PROMPT
There is material below. Print exactly the lines starting at the line with "least_le : x.least ≤ x.total" and ending at the line with "value decreases. -/", ends included, and no others.

___ DATA SHOWN ___

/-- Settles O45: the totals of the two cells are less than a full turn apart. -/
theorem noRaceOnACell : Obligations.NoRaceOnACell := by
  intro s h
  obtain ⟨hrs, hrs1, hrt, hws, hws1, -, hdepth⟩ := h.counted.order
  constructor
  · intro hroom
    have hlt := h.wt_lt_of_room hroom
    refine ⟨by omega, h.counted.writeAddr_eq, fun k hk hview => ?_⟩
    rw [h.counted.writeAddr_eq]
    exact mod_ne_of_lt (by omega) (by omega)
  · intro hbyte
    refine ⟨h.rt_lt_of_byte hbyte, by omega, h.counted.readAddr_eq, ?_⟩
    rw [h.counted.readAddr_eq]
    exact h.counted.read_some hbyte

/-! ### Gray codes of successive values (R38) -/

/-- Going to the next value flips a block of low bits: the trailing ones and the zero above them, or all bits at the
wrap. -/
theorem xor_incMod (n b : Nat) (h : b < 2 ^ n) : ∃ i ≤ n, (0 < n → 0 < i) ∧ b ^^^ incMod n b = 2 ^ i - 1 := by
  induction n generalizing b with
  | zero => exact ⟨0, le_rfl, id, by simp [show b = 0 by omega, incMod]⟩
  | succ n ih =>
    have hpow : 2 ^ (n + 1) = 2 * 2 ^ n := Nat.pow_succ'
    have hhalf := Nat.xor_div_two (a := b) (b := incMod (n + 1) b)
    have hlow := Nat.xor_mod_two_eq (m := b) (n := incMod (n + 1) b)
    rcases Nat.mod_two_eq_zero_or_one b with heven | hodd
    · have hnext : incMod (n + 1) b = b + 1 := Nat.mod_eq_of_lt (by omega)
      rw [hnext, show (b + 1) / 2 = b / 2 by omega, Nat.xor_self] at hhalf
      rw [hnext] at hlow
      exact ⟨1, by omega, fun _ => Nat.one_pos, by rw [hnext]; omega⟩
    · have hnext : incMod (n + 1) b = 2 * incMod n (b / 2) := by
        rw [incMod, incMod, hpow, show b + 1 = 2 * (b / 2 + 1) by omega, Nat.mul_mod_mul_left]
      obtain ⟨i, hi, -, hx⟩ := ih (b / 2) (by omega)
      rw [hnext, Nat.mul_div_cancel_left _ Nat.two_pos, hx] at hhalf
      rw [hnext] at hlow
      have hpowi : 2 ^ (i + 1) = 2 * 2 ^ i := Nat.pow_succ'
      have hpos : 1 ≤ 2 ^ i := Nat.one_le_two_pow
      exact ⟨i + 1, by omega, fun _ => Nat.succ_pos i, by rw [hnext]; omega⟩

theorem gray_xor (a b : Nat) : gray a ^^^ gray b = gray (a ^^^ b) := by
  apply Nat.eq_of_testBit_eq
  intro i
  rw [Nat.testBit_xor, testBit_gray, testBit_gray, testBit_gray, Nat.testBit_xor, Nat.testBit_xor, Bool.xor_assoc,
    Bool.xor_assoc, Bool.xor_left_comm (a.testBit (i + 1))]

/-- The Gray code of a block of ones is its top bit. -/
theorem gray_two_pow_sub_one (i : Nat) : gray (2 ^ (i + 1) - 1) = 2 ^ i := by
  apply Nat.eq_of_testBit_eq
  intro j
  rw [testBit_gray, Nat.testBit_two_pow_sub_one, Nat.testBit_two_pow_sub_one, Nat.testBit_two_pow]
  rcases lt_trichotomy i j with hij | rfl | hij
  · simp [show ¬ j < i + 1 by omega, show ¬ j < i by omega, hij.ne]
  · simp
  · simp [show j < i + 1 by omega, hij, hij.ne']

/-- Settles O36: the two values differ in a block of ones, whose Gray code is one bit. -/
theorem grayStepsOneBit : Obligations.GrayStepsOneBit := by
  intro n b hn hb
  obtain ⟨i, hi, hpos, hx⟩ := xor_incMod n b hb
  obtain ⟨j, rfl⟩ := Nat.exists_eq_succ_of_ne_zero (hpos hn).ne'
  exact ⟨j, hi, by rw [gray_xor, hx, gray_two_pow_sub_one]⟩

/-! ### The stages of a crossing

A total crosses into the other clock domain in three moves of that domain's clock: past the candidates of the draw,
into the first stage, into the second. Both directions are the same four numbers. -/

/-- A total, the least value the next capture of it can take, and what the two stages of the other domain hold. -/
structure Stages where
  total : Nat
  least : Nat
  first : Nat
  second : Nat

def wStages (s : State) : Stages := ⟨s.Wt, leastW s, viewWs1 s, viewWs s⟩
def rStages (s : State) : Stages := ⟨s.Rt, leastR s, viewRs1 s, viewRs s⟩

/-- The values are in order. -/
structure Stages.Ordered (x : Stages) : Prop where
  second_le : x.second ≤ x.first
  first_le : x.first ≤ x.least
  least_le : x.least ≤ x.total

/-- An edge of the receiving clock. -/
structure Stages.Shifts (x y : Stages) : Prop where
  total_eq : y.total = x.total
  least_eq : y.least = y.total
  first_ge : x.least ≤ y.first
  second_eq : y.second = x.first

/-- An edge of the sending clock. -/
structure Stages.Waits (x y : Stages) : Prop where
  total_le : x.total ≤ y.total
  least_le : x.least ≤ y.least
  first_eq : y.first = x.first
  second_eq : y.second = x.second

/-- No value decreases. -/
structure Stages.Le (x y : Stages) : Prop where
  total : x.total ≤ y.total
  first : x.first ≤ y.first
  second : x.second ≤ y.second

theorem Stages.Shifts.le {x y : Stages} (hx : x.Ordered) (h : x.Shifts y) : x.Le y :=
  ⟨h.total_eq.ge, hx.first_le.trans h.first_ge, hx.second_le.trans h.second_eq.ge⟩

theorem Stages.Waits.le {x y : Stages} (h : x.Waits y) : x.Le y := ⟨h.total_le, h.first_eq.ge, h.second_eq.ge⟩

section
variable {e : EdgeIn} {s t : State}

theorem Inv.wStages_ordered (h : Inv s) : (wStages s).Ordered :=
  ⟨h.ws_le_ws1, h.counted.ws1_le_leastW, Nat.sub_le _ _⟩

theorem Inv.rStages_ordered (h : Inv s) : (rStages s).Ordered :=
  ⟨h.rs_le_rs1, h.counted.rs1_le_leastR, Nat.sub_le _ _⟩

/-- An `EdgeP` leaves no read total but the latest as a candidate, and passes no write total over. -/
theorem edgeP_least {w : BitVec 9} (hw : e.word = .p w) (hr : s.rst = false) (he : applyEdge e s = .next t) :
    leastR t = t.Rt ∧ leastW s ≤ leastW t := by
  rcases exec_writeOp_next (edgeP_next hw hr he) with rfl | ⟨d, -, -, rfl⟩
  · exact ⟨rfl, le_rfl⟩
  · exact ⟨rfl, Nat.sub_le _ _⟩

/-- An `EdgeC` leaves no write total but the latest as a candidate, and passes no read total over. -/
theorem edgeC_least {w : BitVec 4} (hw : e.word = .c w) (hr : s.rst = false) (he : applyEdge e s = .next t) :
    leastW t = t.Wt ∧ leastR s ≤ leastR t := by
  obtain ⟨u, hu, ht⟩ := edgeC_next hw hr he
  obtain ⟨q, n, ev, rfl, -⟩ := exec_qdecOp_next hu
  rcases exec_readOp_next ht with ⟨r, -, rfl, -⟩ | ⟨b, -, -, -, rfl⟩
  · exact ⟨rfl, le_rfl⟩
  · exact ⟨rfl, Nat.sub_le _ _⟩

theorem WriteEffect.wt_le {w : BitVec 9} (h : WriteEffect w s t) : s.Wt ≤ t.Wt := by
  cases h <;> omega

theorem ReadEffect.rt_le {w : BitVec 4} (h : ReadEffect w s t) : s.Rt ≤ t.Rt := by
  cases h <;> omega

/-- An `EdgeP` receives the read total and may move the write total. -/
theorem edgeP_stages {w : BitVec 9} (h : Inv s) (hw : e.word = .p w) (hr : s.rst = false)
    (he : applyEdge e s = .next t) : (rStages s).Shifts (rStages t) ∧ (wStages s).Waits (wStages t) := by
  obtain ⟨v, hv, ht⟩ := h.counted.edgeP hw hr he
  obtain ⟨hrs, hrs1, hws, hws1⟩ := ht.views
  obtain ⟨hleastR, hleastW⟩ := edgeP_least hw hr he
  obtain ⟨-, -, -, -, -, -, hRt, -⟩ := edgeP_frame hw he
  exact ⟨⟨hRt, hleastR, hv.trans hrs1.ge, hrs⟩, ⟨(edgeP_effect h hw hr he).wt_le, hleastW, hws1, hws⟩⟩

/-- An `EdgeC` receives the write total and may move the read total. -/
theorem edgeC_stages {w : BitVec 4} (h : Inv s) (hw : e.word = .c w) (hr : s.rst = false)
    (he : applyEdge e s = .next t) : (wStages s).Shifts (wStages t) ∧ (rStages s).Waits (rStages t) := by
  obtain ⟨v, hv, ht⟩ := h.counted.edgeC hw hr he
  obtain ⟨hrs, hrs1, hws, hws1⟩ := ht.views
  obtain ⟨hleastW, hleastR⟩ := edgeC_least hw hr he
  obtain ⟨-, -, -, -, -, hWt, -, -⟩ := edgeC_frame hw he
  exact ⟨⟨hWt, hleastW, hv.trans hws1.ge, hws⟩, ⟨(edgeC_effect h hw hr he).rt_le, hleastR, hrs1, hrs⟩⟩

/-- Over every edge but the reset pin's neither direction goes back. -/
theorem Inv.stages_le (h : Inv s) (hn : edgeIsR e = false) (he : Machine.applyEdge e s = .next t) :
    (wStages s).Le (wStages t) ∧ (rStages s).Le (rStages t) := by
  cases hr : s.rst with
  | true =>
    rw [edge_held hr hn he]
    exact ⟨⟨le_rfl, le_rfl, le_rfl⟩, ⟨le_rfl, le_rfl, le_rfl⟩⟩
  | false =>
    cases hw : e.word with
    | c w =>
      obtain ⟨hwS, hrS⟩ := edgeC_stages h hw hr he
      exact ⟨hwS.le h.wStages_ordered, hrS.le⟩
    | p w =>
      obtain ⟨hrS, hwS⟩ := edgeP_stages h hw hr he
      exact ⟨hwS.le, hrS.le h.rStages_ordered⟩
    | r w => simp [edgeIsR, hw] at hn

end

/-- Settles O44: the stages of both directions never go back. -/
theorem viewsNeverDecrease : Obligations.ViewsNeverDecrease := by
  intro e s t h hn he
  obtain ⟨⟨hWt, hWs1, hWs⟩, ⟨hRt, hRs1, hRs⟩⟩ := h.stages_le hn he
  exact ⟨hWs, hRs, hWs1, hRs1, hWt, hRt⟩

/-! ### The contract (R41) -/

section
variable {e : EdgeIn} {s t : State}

___

ANSWER TO THIS TASK
  least_le : x.least ≤ x.total

/-- An edge of the receiving clock. -/
structure Stages.Shifts (x y : Stages) : Prop where
  total_eq : y.total = x.total
  least_eq : y.least = y.total
  first_ge : x.least ≤ y.first
  second_eq : y.second = x.first

/-- An edge of the sending clock. -/
structure Stages.Waits (x y : Stages) : Prop where
  total_le : x.total ≤ y.total
  least_le : x.least ≤ y.least
  first_eq : y.first = x.first
  second_eq : y.second = x.second

/-- No value decreases. -/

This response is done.